EXERCISE REQUIREMENTS -> Reduce the material below to its lines containing "locateLane".

┄┄┄┄┄┄

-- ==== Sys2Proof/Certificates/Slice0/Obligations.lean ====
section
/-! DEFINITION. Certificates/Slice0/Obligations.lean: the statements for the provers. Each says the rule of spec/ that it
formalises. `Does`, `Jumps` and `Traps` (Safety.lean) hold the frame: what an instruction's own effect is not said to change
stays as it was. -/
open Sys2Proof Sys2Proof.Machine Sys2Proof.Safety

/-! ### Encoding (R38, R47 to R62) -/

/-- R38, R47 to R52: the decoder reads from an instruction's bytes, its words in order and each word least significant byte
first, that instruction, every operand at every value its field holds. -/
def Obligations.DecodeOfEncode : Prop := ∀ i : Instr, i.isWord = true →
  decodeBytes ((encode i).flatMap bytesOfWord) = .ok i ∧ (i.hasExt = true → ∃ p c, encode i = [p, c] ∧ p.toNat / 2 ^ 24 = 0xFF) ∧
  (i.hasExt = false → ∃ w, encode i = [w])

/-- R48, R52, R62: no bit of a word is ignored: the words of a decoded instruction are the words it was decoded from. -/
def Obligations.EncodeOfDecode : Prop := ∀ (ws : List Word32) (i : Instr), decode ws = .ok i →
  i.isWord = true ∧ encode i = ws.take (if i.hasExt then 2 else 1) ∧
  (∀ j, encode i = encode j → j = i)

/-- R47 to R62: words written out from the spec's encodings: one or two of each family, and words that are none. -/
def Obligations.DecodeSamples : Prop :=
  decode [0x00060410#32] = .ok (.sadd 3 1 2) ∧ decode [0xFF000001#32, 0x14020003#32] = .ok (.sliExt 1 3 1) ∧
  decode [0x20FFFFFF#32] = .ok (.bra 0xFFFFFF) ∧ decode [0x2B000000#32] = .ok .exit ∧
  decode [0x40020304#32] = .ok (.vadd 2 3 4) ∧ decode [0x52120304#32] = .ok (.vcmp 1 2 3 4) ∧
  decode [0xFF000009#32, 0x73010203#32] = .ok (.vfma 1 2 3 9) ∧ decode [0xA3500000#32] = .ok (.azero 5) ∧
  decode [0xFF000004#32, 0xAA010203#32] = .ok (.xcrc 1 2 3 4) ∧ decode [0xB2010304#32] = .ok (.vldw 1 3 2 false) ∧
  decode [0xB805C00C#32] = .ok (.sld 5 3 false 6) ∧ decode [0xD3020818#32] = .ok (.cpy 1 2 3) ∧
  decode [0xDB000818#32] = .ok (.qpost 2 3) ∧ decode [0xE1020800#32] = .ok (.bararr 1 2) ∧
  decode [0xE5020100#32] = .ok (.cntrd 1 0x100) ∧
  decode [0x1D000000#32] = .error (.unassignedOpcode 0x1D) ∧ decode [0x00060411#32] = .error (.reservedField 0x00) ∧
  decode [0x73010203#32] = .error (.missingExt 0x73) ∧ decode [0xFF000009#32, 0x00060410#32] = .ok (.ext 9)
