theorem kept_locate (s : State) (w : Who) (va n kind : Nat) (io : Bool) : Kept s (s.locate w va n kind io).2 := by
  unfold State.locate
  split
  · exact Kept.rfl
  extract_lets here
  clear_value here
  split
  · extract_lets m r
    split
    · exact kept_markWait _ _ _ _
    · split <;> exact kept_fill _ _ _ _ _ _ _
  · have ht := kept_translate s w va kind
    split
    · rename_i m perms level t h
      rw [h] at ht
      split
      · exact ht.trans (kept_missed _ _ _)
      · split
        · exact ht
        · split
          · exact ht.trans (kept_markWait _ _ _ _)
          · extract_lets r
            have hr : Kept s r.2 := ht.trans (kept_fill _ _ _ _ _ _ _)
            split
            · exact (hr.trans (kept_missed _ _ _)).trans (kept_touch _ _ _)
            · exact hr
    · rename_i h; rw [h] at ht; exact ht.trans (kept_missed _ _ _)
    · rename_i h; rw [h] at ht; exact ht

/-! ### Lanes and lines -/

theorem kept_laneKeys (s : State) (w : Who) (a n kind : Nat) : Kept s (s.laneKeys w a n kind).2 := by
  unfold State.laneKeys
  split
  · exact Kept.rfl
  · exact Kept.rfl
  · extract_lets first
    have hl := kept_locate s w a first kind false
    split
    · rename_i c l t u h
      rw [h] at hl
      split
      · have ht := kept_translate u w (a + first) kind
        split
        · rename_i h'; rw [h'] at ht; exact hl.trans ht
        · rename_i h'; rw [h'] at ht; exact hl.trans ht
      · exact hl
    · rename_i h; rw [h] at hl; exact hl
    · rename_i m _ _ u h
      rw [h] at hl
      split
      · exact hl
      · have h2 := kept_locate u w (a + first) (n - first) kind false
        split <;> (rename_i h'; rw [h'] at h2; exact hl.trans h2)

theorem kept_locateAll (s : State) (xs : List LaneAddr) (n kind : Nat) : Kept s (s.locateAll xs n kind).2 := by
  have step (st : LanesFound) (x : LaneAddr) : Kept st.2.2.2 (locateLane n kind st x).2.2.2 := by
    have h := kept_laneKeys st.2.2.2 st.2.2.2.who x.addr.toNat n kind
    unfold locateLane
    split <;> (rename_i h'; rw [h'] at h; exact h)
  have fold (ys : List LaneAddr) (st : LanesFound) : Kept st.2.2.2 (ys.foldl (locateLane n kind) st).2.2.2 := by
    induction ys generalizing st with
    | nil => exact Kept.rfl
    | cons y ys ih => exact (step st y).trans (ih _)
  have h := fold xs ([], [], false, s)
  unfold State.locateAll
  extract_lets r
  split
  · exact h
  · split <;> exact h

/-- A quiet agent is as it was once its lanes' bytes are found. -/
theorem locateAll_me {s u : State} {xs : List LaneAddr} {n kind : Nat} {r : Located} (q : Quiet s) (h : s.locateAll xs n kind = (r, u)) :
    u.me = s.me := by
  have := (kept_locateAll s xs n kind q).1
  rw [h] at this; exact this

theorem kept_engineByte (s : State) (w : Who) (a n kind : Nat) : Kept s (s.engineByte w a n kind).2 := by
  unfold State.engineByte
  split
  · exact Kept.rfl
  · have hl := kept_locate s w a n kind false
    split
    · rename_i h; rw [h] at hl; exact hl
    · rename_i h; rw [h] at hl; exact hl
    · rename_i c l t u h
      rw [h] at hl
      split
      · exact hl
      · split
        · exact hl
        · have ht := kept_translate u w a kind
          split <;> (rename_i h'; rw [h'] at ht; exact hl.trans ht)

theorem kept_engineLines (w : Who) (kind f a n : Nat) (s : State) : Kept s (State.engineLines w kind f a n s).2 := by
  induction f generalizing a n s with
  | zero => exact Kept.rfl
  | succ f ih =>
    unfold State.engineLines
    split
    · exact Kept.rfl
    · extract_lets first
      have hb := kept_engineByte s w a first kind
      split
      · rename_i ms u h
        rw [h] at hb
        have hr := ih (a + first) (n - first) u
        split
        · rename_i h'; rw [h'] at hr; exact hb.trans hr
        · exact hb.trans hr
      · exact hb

┄┄┄┄┄┄

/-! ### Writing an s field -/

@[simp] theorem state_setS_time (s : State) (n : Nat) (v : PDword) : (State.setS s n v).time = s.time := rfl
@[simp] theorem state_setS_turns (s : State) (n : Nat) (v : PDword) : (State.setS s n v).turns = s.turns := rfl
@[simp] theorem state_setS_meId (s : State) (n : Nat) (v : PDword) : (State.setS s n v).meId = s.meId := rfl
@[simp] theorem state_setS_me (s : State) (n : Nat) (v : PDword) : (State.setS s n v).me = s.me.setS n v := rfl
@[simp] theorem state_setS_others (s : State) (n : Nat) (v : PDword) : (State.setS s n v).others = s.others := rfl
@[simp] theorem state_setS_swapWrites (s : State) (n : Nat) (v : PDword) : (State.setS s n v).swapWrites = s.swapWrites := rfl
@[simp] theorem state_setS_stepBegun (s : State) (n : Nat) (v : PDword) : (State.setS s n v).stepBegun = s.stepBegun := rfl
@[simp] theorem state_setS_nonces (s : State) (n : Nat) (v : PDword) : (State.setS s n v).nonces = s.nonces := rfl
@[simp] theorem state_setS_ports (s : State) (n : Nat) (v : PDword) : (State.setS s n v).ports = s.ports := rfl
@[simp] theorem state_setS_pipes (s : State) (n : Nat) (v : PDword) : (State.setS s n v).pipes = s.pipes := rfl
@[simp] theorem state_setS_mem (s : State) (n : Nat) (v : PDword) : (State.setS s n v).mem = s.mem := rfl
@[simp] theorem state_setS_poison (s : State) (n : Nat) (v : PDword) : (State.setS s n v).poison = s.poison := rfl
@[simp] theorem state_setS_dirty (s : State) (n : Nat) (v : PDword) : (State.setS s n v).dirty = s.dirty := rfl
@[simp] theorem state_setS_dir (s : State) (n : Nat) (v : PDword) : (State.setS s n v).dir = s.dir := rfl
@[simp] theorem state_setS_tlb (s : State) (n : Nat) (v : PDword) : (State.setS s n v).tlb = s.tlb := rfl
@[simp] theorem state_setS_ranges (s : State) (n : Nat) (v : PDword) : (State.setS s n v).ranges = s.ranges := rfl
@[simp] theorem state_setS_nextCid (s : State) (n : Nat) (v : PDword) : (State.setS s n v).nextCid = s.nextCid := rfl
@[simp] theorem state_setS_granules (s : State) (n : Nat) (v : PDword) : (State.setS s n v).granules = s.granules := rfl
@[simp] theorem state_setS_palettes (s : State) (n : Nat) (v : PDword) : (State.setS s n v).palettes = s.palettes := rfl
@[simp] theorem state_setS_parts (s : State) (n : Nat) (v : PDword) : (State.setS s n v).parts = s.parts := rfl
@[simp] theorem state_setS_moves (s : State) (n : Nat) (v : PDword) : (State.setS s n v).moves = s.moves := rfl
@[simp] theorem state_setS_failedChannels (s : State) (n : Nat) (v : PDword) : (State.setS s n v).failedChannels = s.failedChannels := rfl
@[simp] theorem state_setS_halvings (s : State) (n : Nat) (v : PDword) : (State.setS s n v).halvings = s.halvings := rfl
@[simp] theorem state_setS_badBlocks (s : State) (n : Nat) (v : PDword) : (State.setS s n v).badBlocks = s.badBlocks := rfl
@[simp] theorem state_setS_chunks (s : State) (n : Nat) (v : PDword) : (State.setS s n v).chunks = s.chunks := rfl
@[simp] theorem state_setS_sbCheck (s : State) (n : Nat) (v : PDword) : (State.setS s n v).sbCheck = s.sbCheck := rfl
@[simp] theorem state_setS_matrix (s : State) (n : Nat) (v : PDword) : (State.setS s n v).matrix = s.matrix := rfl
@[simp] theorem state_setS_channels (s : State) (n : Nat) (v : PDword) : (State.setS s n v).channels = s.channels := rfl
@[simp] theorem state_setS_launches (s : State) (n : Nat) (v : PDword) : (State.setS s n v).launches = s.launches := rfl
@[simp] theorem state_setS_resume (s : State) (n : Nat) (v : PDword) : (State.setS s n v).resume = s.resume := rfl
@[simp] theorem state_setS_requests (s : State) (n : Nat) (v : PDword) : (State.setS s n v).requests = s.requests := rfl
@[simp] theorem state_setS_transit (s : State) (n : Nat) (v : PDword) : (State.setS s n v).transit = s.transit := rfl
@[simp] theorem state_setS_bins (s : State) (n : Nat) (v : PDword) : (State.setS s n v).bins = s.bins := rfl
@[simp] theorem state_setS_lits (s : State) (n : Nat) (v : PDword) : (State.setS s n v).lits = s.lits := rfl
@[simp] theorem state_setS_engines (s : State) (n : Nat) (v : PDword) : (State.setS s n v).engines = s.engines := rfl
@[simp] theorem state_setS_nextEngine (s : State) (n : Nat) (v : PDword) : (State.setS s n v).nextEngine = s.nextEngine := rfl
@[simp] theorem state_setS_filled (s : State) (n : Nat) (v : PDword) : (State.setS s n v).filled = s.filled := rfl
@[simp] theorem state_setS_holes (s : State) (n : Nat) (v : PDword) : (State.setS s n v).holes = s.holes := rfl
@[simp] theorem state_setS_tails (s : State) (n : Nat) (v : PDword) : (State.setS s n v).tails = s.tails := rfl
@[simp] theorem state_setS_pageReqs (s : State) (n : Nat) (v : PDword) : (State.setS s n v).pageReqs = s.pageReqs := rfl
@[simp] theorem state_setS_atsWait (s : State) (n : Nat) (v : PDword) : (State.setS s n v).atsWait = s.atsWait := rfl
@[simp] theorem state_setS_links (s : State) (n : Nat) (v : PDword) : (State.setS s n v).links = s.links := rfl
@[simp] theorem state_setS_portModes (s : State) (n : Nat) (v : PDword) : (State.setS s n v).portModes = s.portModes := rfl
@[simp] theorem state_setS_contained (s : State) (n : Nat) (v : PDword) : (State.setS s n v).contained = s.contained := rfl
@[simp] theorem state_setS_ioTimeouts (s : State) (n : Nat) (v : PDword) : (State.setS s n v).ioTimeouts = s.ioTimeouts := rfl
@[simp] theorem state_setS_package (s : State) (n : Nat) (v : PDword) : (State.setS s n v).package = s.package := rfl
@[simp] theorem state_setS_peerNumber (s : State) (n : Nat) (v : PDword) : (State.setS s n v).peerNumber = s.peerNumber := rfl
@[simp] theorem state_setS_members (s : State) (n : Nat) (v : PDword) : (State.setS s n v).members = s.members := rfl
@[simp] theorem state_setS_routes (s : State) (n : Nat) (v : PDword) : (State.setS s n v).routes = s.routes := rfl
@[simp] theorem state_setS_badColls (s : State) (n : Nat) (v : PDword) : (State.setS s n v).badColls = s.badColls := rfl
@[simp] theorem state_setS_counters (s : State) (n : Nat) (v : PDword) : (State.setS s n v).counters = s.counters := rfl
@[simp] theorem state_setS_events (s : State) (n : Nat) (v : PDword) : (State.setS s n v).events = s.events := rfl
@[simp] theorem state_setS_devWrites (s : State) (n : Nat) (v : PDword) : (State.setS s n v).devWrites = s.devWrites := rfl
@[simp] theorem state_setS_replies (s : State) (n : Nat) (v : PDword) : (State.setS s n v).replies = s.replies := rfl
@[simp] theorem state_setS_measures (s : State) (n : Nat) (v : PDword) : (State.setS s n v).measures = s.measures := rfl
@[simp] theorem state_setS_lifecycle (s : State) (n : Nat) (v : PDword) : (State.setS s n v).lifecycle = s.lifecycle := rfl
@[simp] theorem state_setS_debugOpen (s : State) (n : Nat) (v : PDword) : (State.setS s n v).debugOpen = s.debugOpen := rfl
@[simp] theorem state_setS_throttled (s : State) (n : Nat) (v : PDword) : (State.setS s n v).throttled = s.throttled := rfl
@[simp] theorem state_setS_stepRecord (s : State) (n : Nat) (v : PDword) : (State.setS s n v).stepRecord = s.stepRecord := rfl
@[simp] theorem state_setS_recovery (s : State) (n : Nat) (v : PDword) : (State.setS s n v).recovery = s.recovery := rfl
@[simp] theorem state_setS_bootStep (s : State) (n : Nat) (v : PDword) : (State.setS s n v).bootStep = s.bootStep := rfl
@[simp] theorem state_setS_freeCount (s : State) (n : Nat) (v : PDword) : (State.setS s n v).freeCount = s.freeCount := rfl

┄┄┄┄┄┄

SOLUTION ->
  have step (st : LanesFound) (x : LaneAddr) : Kept st.2.2.2 (locateLane n kind st x).2.2.2 := by
    unfold locateLane
  have fold (ys : List LaneAddr) (st : LanesFound) : Kept st.2.2.2 (ys.foldl (locateLane n kind) st).2.2.2 := by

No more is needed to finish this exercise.